Читаем Berlin полностью

Another well-publicized trial involved an officer of the East German Border Troops, Karl Bandemer, who commanded the 34th Border Regiment at the time of a particularly brutal murder at the Berlin Wall. According to trial testimony, on February 7, 1966, border guards opened fire on a construction worker named Willi Block as he tried to crawl through a coil of barbed wire. Hearing the shots, Bandemer rushed to the scene and discovered that the fugitive, though not yet wounded, was hopelessly caught in the wire. Rather than ordering his retrieval, Bandemer asked for an automatic pistol and opened fire on Block at a range of twenty meters. At least two border guards also fired. Over seventy rounds were expended, more than enough to dispatch Block. According to one witness, Bandemer bragged after the killing: “It takes the commander to come around to show the boys how these matters are handled.” In his defense, Bandemer claimed that the fatal shots had actually come from the western side of the Wall. Although the court did not buy this, it found the defendant guilty only of second-degree manslaughter, and imposed a sentence of three years’ imprisonment. Bandemer appealed the verdict on grounds of “legal error.” At the time of his appeal—April 1997—only one sentence in the more than fifty cases involving shootings at the Wall had been definitively upheld after the exhaustion of all appeals.


Arrivals and Departures

In the mid-1990s Berlin presented a complicated and contradictory picture. The Wall was down, but the city remained deeply divided. Citizens on either side of the former barrier tended to read different newspapers, listen to different radio stations, even smoke different brands of cigarettes. In the 1995 elections for Berlin’s House of Representatives, the PDS, or ex-Communists, became the strongest party in East Berlin with 38.3 percent of the eastern vote, while winning only 2.1 percent in the west. Great excitement over the town’s new status as capital-elect was tempered by frustration over the inevitable changes that came with reunification and a new political mission. The city’s extensive facelift belied economic stagnation, even decline. Companies and jobs were fleeing Berlin just as new migrants were pouring in from Eastern Europe. The city once again touted its openness and cosmopolitanism, but xenophobia and antiforeigner violence were one the rise. In 1996 the citizens of Brandenburg, reflecting old prejudices against Berlin, voted down an initiative to combine Brandenburg and Berlin into a single state, a measure that Mayor Eberhard Diepgen had claimed was necessary if the eastern region was to hold its own against the more powerful western states. Diepgen and other boosters spoke of Berlin as Europe’s most happening city, but forty years of division and isolation had left a durable legacy of provincialism. Even some locals had to admit that the new Berlin might be more hype than hip. As one cabaret performer put it: “Berlin is like an old woman who dyes her hair and then thinks she is beautiful.”
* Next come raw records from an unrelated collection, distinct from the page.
/-! ### Range engines (R250 to R254) -/

/-- RE_GO is taken or refused (R251). -/
def doReGo (e : Nat) (s : State) : State :=
  let s := s.pulse Reg.Cc.RE_GO e
  let g := s.get Reg.Cc.RE_SIG e
  let op := s.get Reg.Cc.RE_OP e
  let lo := s.get Reg.Cc.RE_START_LO e + 2 ^ 32 * s.get Reg.Cc.RE_START_HI e
  let n := s.get Reg.Cc.RE_COUNT_LO e + 2 ^ 32 * s.get Reg.Cc.RE_COUNT_HI e
  let size := (s.sigSt g).sheets * ((impOf s g).map (·.sheetBlocks)).getD 0
  if (nfind e s.cs.engines).isSome || !(s.core.mode == .pressRun || s.core.mode == .maintenance) || !(s.sigSt g).inService || n == 0 ||
      decide (lo + n > size) || decide (op > 4) || (op == 4 && !s.bit Reg.Cc.DISCARD_OK) then
    s.raise Reg.Cc.RE_REFUSED
  else
    let s := { s with cs.engines := nset e ⟨op, g, lo / 128, (lo + n - 1) / 128, lo, n, lo / 128, [], [], [], false⟩ s.cs.engines }
    let s := ((s.putB Reg.Cc.RE_BUSY true e).put Reg.Cc.RE_LINES 0 e).put Reg.Cc.RE_SKIPPED 0 e
    let s := (s.put Reg.Cc.RE_WAITS 0 e).put Reg.Cc.RE_DISCARDED 0 e
    (s.put Reg.Cc.RE_POS_LO (lo / 128 % 2 ^ 32) e).put Reg.Cc.RE_POS_HI (lo / 128 / 2 ^ 32) e

/-- The event of a range operation: 0 ended, 1 aborted, 2 discarded (Table 16.5). -/
def logRange (e : Nat) (r : RangeRun) (outcome : Nat) (s : State) : State :=
  s.log 0x4007 noDev ([e, r.op, outcome] ++ leBytes 8 r.start ++ leBytes 8 r.count)

/-- A line of the galley of an open zone. -/
def galleyLine (s : State) (g num : Nat) : Bool :=
  match zoneOfLbn s g (num * 128), zoneOfLbn s g (num * 128 + 127) with
  | some a, some b => [a, b].any fun k => (s.zone k).isOpen && (match galleySheet s k with
      | some t => let sp := sheetSpan s g t; decide (sp.1 < num * 128 + 128 ∧ num * 128 < sp.1 + sp.2)
      | none => false)
  | some a, none => (s.zone a).isOpen
  | none, some b => (s.zone b).isOpen
  | none, none => false

/-- The sheets of a line's dirty sectors. -/
def lineSheets (s : State) (g : Nat) (x : Line) : List Nat :=
  ((x.cells.filter fun c => c.2.dirty).map fun c => sheetOfLbn s g (x.num * 128 + c.1)).eraseDups

/-- The sheets of a line become candidates of rank 2, and the engine waits for them (R254). -/
def coverLine (e g : Nat) (x : Line) (s : State) : State :=
  let ts := lineSheets s g x
  let s := s.updSig g fun y => { y with rank2 := ts.foldl (fun l t => addTo t l) y.rank2 }
  { s with cs.engines := nmapv (fun i r => if i = e then { r with covers := ts.foldl (fun l t => addTo t l) r.covers } else r) s.cs.engines }

/-- A blocked visit: the eviction buffer is full (R248). -/
def evbFull (s : State) : Option State × State := (none, s.raise Reg.Cc.EVB_FULL)

/-- A clean line leaves its set as a drop (R248). -/
def dropLine (e key : Nat) (x : Line) (s : State) : Option State :=
  (evict x false (some e) s).map fun s => ({ s with cs.tags := ndel key s.cs.tags } : State).bump Reg.Cc.RE_LINES 1 e

/-- The blocks of an absent line that a prefetch reads from the drives (R152, Table 10.6). -/
def prefetchBlocks (s : State) (g num : Nat) : List Nat :=
  ((List.range 128).map fun j => num * 128 + j).filter fun l =>
    let t := sheetOfLbn s g l
    !inHb s g l && sheetHeld s g t && mayBeWritten s g l

/-- Issue the reads of a prefetch: one command per folio. -/
def prefetch (e g num : Nat) (s : State) : State :=
  let ls := prefetchBlocks s g num
  let at_ (l : Nat) : Nat × Nat := let t := sheetOfLbn s g l; (t, (l - (sheetSpan s g t).1) / sheetFb s g t)
  let s' := ((ls.map at_).eraseDups).foldl (fun s f =>
    let bs := (ls.filter fun l => at_ l == f).map fun l => (l - (sheetSpan s g f.1).1) % sheetFb s g f.1
    match bs with
    | [] => s
    | b :: r => let lo := r.foldl min b; issueRead .fg g f.1 f.2 lo (r.foldl max b + 1 - lo) s) s
  let s' := { s' with cs.engines := nmapv (fun i r => if i = e then { r with fills := num :: r.fills } else r) s'.cs.engines }
  if ls.isEmpty then s' else s'.bump Reg.Cc.RE_LINES 1 e

/-- Discard the dirty sectors of a line (R252). -/
def discardLine (e key : Nat) (r : RangeRun) (x : Line) (s : State) : Option State :=
  let n := (x.cells.filter fun c => c.2.dirty).length
  (dropLine e key { x with cells := x.cells.filter fun c => !c.2.dirty, duplex := x.duplex } s).map fun s =>
    let s := s.bump Reg.Cc.RE_DISCARDED n e
    if r.dropped then s
    else
      let s := { s with cs.engines := nmapv (fun i y => if i = e then { y with dropped := true } else y) s.cs.engines }
      logRange e r 2 (s.raise Reg.Cc.DISCARDED)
Prenzlauer Berg, the neighborhood in northeastern Berlin that had housed the most vibrant artistic “scene” in GDR days, developed a larger, trendier scene after the Wall came down. Western punks came over and squatted, while Kreuzberg artists and intellectuals, attracted by “the charm of the derelict,” bought spacious apartments in the district’s rundown but still-intact Wilhelmian-era Mietskaserne. Carpetbagging Wessis, along with a few entrepreneurial Ossis, opened a raft of new cafés and restaurants. The area around Kollwitzplatz was ground zero in this transformation. In the area’s new cafés, which were carefully designed to look like old cafés, young people from all over the world congregated to eat ethnic food, drink overpriced wine and beer, and feel hip.